An extension of this finance strategy combines the sale of assets (an internal source of finance) with leasing. This is known as sale and leaseback. This financial strategy involves a business divesting its tangible non-current assets (by selling the assets) and subsequently entering into a lease agreement to regain access to and use of same assets. Sale and leaseback gives the business immediate liquidity without losing the asset (although ownership of the asset changes).
A common example of sale and leaseback is the airline industry. Airlines often own a fleet of aircraft, which are highly expensive non-current assets. During times of financial need, such as a global financial crisis or the COVID-19 era, an airline company might engage in a sale and leaseback arrangement. This would involve the airline company selling its aircraft to a leasing company (such as Avolon, a leading global aviation finance company,) and then lease them back straight away. This provides an immediate injection of cash for the airline company, which can be used for various purposes such as debt repayments or upgrading its management information systems.

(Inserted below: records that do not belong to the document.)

-- ==== Sys2Proof/Machine/Preempt.lean ====
section
/-! DEFINITION. Pre-emption: the choice of units, the save of a unit into its image and the restore (R287, R292 to R294, R348, R352,
R365 to R367, R405). -/

namespace Sys2Proof.Machine

/-! ### The choice (R352) -/

/-- Whether a partition has a free core, powered or gated. -/
def State.anyFree (s : State) (e : Partition) : Bool := !(s.freeTiles e [] false).isEmpty || !(s.freeTiles e [] true).isEmpty

/-- The groups of cores that could be saved for a launch of priority `prio`: one unit, or a PLACE launch whole, which stops at its next
boundary (R287). Lowest priority first, then most recently placed. Cores already being saved are not among them; a frozen unit is not
saved (R368). -/
def State.victims (s : State) (p prio : Nat) : List (List Nat) :=
  let ok (g : Nat) : Bool := let c := s.coreAt g; !c.frozen && !c.saving && c.ending.isNone
  let of (l : Launch) : List (Nat × Nat × List Nat) :=
    let us := l.units.filterMap fun u => match u.st with
      | .running g => some (u.placed, g)
      | _ => none
    if l.place then
      if !us.isEmpty && us.all fun u => ok u.2 then [(l.prio, us.foldl (fun n u => max n u.1) 0, us.map (·.2))] else []
    else (us.filter fun u => ok u.2).map fun u => (l.prio, u.1, [u.2])
  (sortBy (fun a b => a.1 < b.1 || (a.1 == b.1 && b.2.1 ≤ a.2.1))
    ((s.launches.filter fun l => l.part == p && !l.cancelled && l.st == .placed && l.prio + 2 ≤ prio).flatMap of)).map (·.2.2)

/-- The cores of the shortest run of victims that makes a launch fit, or of all of them (R352, R355). -/
def State.enough (s : State) (e : Partition) (env : Env) (l : Launch) : List Nat → List (List Nat) → List Nat
  | taken, [] => taken
  | taken, v :: rest => if (s.planFor e env taken l).isSome then taken else s.enough e env l (taken ++ v) rest

/-- The cores being saved in a partition, or to be saved at their boundary; those of a frozen unit, and of the launch with PLACE it belongs
to, are not (R368). -/
def State.savingCores (s : State) (p : Nat) : List Nat :=
  (s.cores.filter fun (g, c) => c.saving && c.part.toNat == p && c.unit.isSome && !c.frozen
    && (s.launchOf g).all fun l => !l.place || l.cores.all fun h => !(s.coreAt h).frozen).map (·.1)

/-- The cores to save now: for the first waiting launch, when no core is free (R352; log entry 24). -/
def State.preemption (s : State) (p : Nat) : List Nat :=
  match s.candidates p with
  | [] => []
  | ls => match s.partEntry p, s.env p with
    | some e, some env =>
      if (s.pst p).quiesced || s.anyFree e then []
      else
        let now := s.savingCores p
        ((ls.head?.map fun l => s.enough e env l now (s.victims p l.prio)).getD []).filter fun g => !now.contains g
    | _, _ => []

/-- PREEMPT (R352): the saver is to stop the cores chosen. -/
def execPreempt (part : Nat) (s : State) : Out :=
  event ((s.preemption part).foldl (fun s g => s.setCore g { s.coreAt g with saving := true }) s)

/-- A `gang` entry of a queue. -/
def VEntry.isGang (x : VEntry) : Bool :=
  match x.op with
  | .gang .. => true
  | _ => false

/-- The saver stops the contexts that wait in a `gang` not yet matched before it: its entry leaves the queue, and it issues again after the
restore (R365). -/
def State.withdraw (s : State) (g : Nat) : State :=
  let c := s.coreAt g
  let r := s.row (g / 4)
  if !s.stopping g || r.matched.isSome || !c.vq.any VEntry.isGang then s
  else (if r.left.contains g then s.setRow (g / 4) { r with left := r.left.erase g } else s).setCore g { c with
    vq := c.vq.filter fun x => !x.isGang
    ctxs := c.ctxs.map fun (n, x) => (n, if x.st == .waiting .gang then { x with st := .ready } else x) }

/-! ### The image (R366) -/

/-- The bytes of an image. -/
def imageSize : Nat := 0x100000

/-- The lowest image of the save area that no saved unit of the partition uses. -/
def State.freeImage (s : State) (p : Nat) : Nat :=
  let base := ((s.partEntry p).map (·.saveArea)).getD 0
  let used := (s.launches.filter (·.part == p)).flatMap fun l => l.units.filterMap fun u => match u.st with
    | .saved img _ => some img
    | _ => none
  base + imageSize * (((List.range (used.length + 1)).find? fun k => !used.contains (base + imageSize * k)).getD 0)

/-- Chunks of 64 bytes of a list of bytes, as numbers, the first at `off`. -/
def chunks : Nat → Nat → List Byte → List (Nat × Nat × Nat)
  | 0, _, _ => []
  | n + 1, off, l => if l.isEmpty then [] else (off, min 64 l.length, leBytes (l.take 64)) :: chunks n (off + 64) (l.drop 64)

/-- A list of doublewords in an image. -/
def words8 (off : Nat) (l : List Word) : List (Nat × Nat × Nat) := ((List.range l.length).zip l).map fun (i, w) => (off + 8 * i, 8, w.toNat)

/-- A list of words in an image. -/
def words4 (off : Nat) (l : List W32) : List (Nat × Nat × Nat) := ((List.range l.length).zip l).map fun (i, w) => (off + 4 * i, 4, w.toNat)

/-- A doubleword whose contents the manual does not state. -/
def freeWord (n i : Nat) : Word := BitVec.ofNat 64 (leBytes ((List.range 8).map fun j => Config.freeByte n (8 * i + j)))

/-- TBLSTATE (R37). -/
def Core.tblState (c : Core) : Word := 0#60 ++ (BitVec.ofBool c.nmono1 ++ BitVec.ofBool c.nmono0 ++ 0#1 ++ BitVec.ofBool c.half)

/-- The register part of an image (R366): offset, bytes and value of each piece. The cause words of a context's frame, the codes of
its state and the form of the incoming entries are not stated: they are free. -/
def Core.imageRegs (c : Core) (n : Nat) : List (Nat × Nat × Nat) :=
  ((List.range 32).flatMap fun r => words4 (0x21000 + 1024 * r) ((List.range 256).map fun e => c.vElem (BitVec.ofNat 5 r) e))
    ++ ((List.range 8).map fun r => (0x29000 + 32 * r, 32, (c.mask (BitVec.ofNat 3 r)).toNat))
    ++ words8 0x29100 [c.shape.setWidth 64, (BitVec.ofBool c.zero).setWidth 64, c.weight.setWidth 64, c.scale, c.tblState, c.cfg, c.shadow,
        c.tvec, 0#14 ++ c.sphi ++ 0#14 ++ c.splo, c.lapse.setWidth 64]
    ++ words4 0x29180 ((List.range 256).map fun i => (c.table.getD i 0).setWidth 32)
    ++ ((List.range 4).flatMap fun r =>
        let o := 0x29600 + 0x200 * r
        match c.m.toList.getD r none with
        | some x => (List.range 4).map (fun i => (o + 64 * i, 64, bytesRead x.mcb (64 * i) 64)) ++ [(o + 256, 16, x.cap.toNat), (o + 272, 8, 1)]
        | none => [(o, 64, 0), (o + 64, 64, 0), (o + 128, 64, 0), (o + 192, 64, 0), (o + 256, 16, 0), (o + 272, 8, 0)])
    ++ chunks 80 0x2A000 (tileBytes c.t0) ++ chunks 80 0x2B400 (tileBytes c.t1)
    ++ words8 0x2C800 ((List.range 32).map fun i => freeWord n i)
    ++ words8 0x2C900 (List.replicate 32 0)
    ++ ((List.range 11).flatMap fun k =>
        let x := c.ctxAt k
        let o := 0x30000 + 0x1800 * k
        if x.st = .free then words8 o ((List.range 653).map fun i => freeWord n (1000 * (k + 1) + i))
        else words8 o (x.frame x.pc (freeWord n (1000 * (k + 1))) (freeWord n (1000 * (k + 1) + 1)) (freeWord n (1000 * (k + 1) + 2)))
          ++ words8 (o + 0x1420) [freeWord n (1000 * (k + 1) + 3), x.epc, x.ecause, x.eaddr, x.einfo, x.uvec, x.uframe,
            (BitVec.ofBool x.sys).setWidth 64, (BitVec.ofBool x.wake).setWidth 64])

/-- Writes pieces into an image. -/
def State.imgPieces (s : State) (p img : Nat) (l : List (Nat × Nat × Nat)) : State :=
  l.foldl (fun s (o, n, v) => s.imgPut p (img + o) n v) s

/-- The poisoned words of the scratchpad of a core, by offset. -/
def State.spadPoison (s : State) (g : Nat) : NatSet :=
  (s.mem.poison.filter fun x => spadPa g 0 ≤ x && x < spadPa g 0x20000).map (· - spadPa g 0)

/-- Copies the scratchpad of core `g` and its full-empty bits to an image. -/
def State.saveSpad (s : State) (g p img : Nat) : State :=
  let s := (List.range 2048).foldl (fun s i => s.imgPut p (img + 64 * i) 64 (s.spRead g (64 * i) 64)) s
  (List.range 64).foldl (fun s i => s.imgPut p (img + 0x20000 + 64 * i) 64 (s.mem.feRead g (64 * i) 64)) s

/-- Whether the 64 bytes of an image at `va` stand in a poisoned line (R413). -/
def State.imgPoisoned (s : State) (p va : Nat) : Bool :=
  match (s.imgPa p va .read).2 with
  | some pa => s.mem.poisoned false pa 64
  | none => false

/-- Copies an image back into the scratchpad of core `g`, with the words that were poisoned when it was saved and those whose bytes or full-empty
bits stand in a poisoned line of the image (R413, R414). -/
def State.loadSpad (s : State) (g p img : Nat) (poison : NatSet) : State :=
  let words (n w i : Nat) : List Nat := (List.range w).map fun j => n * i + 4 * j
  let bad := poison ++ (((List.range 2048).filter fun i => s.imgPoisoned p (img + 64 * i)).flatMap (words 64 16))
    ++ ((List.range 64).filter fun i => s.imgPoisoned p (img + 0x20000 + 64 * i)).flatMap (words 2048 512)
  let s := (List.range 2048).foldl (fun s i => s.spWrite g (64 * i) 64 (s.imgGet p (img + 64 * i) 64) false false) s
  let s := (List.range 64).foldl (fun s i => { s with mem := s.mem.feWrite g (64 * i) 64 (s.imgGet p (img + 0x20000 + 64 * i) 64) }) s
  { s with mem := { s.mem with poison := bad.foldl (fun l o => setInsert l (spadPa g o)) s.mem.poison } }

Another example is the retail sector where retail chains may own their own stores (properties). Again, during times when the retail chains face a liquidity crisis so need to raise finance, they might opt for a sale and leaseback strategy. The retailers would sell their properties to an investor and simultaneously lease them back to maintain their business operations. As with all leasing arrangements, there is a need to negotiate favourable lease terms and conditions, as well as the long-term considerations and costs associated with leasing.